In business, it’s all about the numbers. Maybe it’s the number of items your company sold last year compared to this year. Or the number of new clients you brought in. Or how many new followers your blog generated. These metrics are good and important to keep track of, but they’re missing something.
How do you know which data accurately reflects the financial health of your business?
One way of finding out how successful your business is doing on a broad level is by comparing the company’s revenue and profits from previous years. Although these terms may seem to belong to accountants and bookkeepers, understanding the difference is crucial to know where your business is headed. Let’s take a look at the difference between revenue and profit, and why that difference matters.
Simply put, revenue is the total amount of income a business generates in a given period, prior to subtracting any deductions. Taking all of the business’s sales from the year would calculate its annual revenue.
To be more precise, revenue is the total amount of money generated from the sale of goods or services – only from typical business operations. Interest in a bank account, for example, would not count toward a company’s revenue.
It is also important to note that there are two kinds of revenue: gross revenue and net revenue (or net sales). Gross revenue is the total sales a company processes in a given period, whereas net revenue takes into account the cost to process those sales. This usually includes discounts on items, returns, and allowances.
Here’s a quick formula for calculating net revenue:
Gross Revenue (Net Sales) - Cost of Sales = Net Revenue
Though revenue on its own cannot measure the financial health of a business, it is an extremely useful metric to track. For one, it can help you track the growth of your business. If your net revenue has increased from the prior year, it could be due to higher production of goods – or less cost to produce them. It can also help you track how well you are doing compared to competitors. To help you understand the sales your business is making, try asking these questions when calculating your revenue:
Revenue is not the whole story. Profit (also known as net income) is a term that denotes the number of funds left over in a business after all expenses have been paid. Profit can also be called the ‘bottom line’ as that is the number left over at the bottom of a balance sheet. It’s crucial to recognize that this number does not have to be a positive integer. Negative profits are a sure sign that something in a business needs to change – and fast.

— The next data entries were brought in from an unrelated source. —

-- ==== Sys2Proof/Machine/Driver.lean ====
section
/-! DEFINITION. Performing one syllable (R53, R54, R56, R67): the lane takes each thread in ascending number along its
path to the next collective, which it then performs for all (R18, R56); and the judgement every syllable undergoes
before its own effect (R336, R337, R349, R351). -/

namespace Sys2Proof.Machine

/-! ### The judgement -/

/-- The syllable at which a path stands. -/
def Issue.word (iss : Issue) (p : Path) : Word := iss.words.getD p.next 0

/-- A fault at the syllable at which the path stands. -/
def Path.flt (p : Path) (kind : Nat) (detail : Word) : PFault := ⟨kind, p.next + 1, none, detail⟩

/-- A fault whose detail is the syllable. -/
def Issue.fltW (iss : Issue) (p : Path) (kind : Nat) : PFault := p.flt kind (iss.word p)

/-- Deprecated instructions report expansion 1, step 0 for what is wrong with the syllable (R345). -/
def expOf (i : Instr) : Option Nat :=
  match i with
  | .ldq .. | .dot4 .. | .barw .. => some 0
  | _ => none

/-- Not permitted in the trap handler (R393). -/
def hdlForbids (i : Instr) : Bool :=
  match i with
  | .barArrive .. | .barWait .. | .barSync .. | .barx .. | .barw .. | .jset .. | .jsetUniform .. | .join ..
  | .jarr .. | .jqry .. | .ringget .. | .ringput .. | .mxtokGive .. | .mxtokTake .. | .mxmac .. | .mxsmac ..
  | .mxzero .. | .mxwait .. | .vswAdd .. | .vswMul .. | .vswFma .. | .vswMax .. | .vswMin .. | .vswExp ..
  | .vswCvt .. | .vswScl .. | .vswRsum .. | .vswRmax .. | .vswait .. | .cpyIn .. | .cpyOut .. | .cpyRows ..
  | .cpyFill .. | .cpyWs .. | .tspawn .. | .tjob .. | .tdone .. | .tilereg .. | .tileq .. | .tiledrop ..
  | .grow .. | .shed .. | .leafExit | .leafTrap .. => true
  | _ => false

/-- Not permitted in a save or restore routine (R308): kind 27. BAR.wait arrives at no barrier. -/
def routineForbids (i : Instr) : Bool :=
  match i with
  | .barArrive .. | .barSync .. | .barw .. | .join .. | .jarr .. | .ringget .. | .ringput ..
  | .mxtokGive .. | .mxtokTake .. | .mxmac .. | .mxsmac .. | .mxzero .. | .mxwait .. | .vswAdd ..
  | .vswMul .. | .vswFma .. | .vswMax .. | .vswMin .. | .vswExp .. | .vswCvt .. | .vswScl .. | .vswRsum ..
  | .vswRmax .. | .vswait .. | .cpyIn .. | .cpyOut .. | .cpyRows .. | .cpyFill .. | .cpyWs .. | .tspawn ..
  | .tjob .. | .tdone .. | .grow .. | .shed .. | .leafTrap .. => true
  | _ => false

/-- The role kind a command needs (R33). -/
def unitRole (i : Instr) : Option Nat :=
  match i with
  | .cpyIn .. | .cpyOut .. | .cpyRows .. | .cpyFill .. | .cpyWs .. => some 1
  | .mxmac .. | .mxsmac .. | .mxzero .. | .mxwait .. | .mxtokGive .. | .mxtokTake .. => some 2
  | .vswAdd .. | .vswMul .. | .vswFma .. | .vswMax .. | .vswMin .. | .vswExp .. | .vswCvt .. | .vswScl ..
  | .vswRsum .. | .vswRmax .. | .vswait .. => some 3
  | _ => none

/-- Its warp's role does not permit the command, or CPY.WS stands outside an interlude (R33, R255). -/
def State.roleBad (s : State) (w : Warp) (i : Instr) : Bool :=
  match unitRole i with
  | none => false
  | some k =>
    k != w.kind || match i with
      | .cpyWs .. => match s.infoOf w with
        | some r => !r.interlude
        | none => true
      | _ => false

/-- The warp slot holds its block's matrix token on its core (R35). -/
def State.holdsToken (s : State) (slot : Nat) (w : Warp) : Bool :=
  match s.blocks.get? w.block with
  | some b => b.token.get? w.pos == some slot
  | none => false

/-- The command needs the matrix token (R224, R243). -/
def needsToken (i : Instr) : Bool :=
  match i with
  | .mxmac .. | .mxsmac .. | .mxzero .. | .mxtokGive .. => true
  | _ => false

/-- A MAT-role warp of the same block on the same core (R228). -/
def State.matPeer (s : State) (slot : Nat) (w : Warp) (target : Nat) : Bool :=
  let t := 96 * coreOf slot + target
  target < 96 && match s.warp? t with
    | some x => x.block == w.block && x.kind == 2
    | none => false

/-- An h register is named as a source or written by SWR. -/
def namesH (i : Instr) : Bool :=
  (namesOf i).any (fun n => match n with
    | .op (.sp (.h _)) => true
    | _ => false)
  || match i with
    | .swr _ (.h _) _ => true
    | _ => false

def namesS (i : Instr) : Bool := !(sregsOf i).isEmpty

/-- The register that an LREAD reads in another thread: it is named, and is no register of the reader
(R203). -/
def otherReg (i : Instr) : List Named :=
  match i with
  | .lread _ _ a _ _ _ => [nmV a]
  | _ => []

/-- A register beyond the handler's bank is named; an LDQ names its second one too (R81, R392). -/
def namesHigh (i : Instr) : Bool :=
  (namesOf i ++ otherReg i).any (fun n => n.vregs.any (64 ≤ ·)) || match i with
    | .ldq _ d _ _ => d = 63
    | _ => false

/-- The reserved uses that the syllable's bits and the thread's own nature decide (R351, R392, R393,
R359). -/
def staticBad (t : Nat) (i : Instr) : Bool :=
  if t = 32 then namesS i || namesHigh i || hdlForbids i
  else namesH i || match i with
    | .trd .. | .twr .. | .twrKill .. | .tret .. => true
    | _ => false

While some would argue that revenue is the key indicator of a business’s success, profits are just as important. After all, you likely wouldn’t invest in a company that is losing money year after year, so why would you run one?
Here’s a simple formula for calculating your profit from your revenue.
Gross Revenue - Sales Costs - Operating Expenses = Earnings Before Interest & Taxes (EBIT)
Once you have calculated your Earnings Before Interest and Taxes, simply subtract the amount of interest accumulated. This will give you your Taxable Income amount. Simply calculate your taxes and subtract them from this number to get your net income/profit. Here’s the full breakdown starting from net revenue:
Net Revenue - Operating Expenses - Interest - Taxes = Profit
Keep in mind that though it may be tempting to just focus on the end profits, the money you get to retain for yourself, every line in the formula is worth paying attention to. Here are some questions you should be asking when you are calculating your annual profits:
To reiterate: revenue is the amount gained solely from sales of your business’s goods/services, whereas profit also takes into account all business expenses and taxes. Both are key performance indicators for the health of a business that shouldn’t be interpreted in isolation. Being a successful entrepreneur means knowing your business inside and out. Understanding revenue and profit in your business is a key step to achieving your financial goals.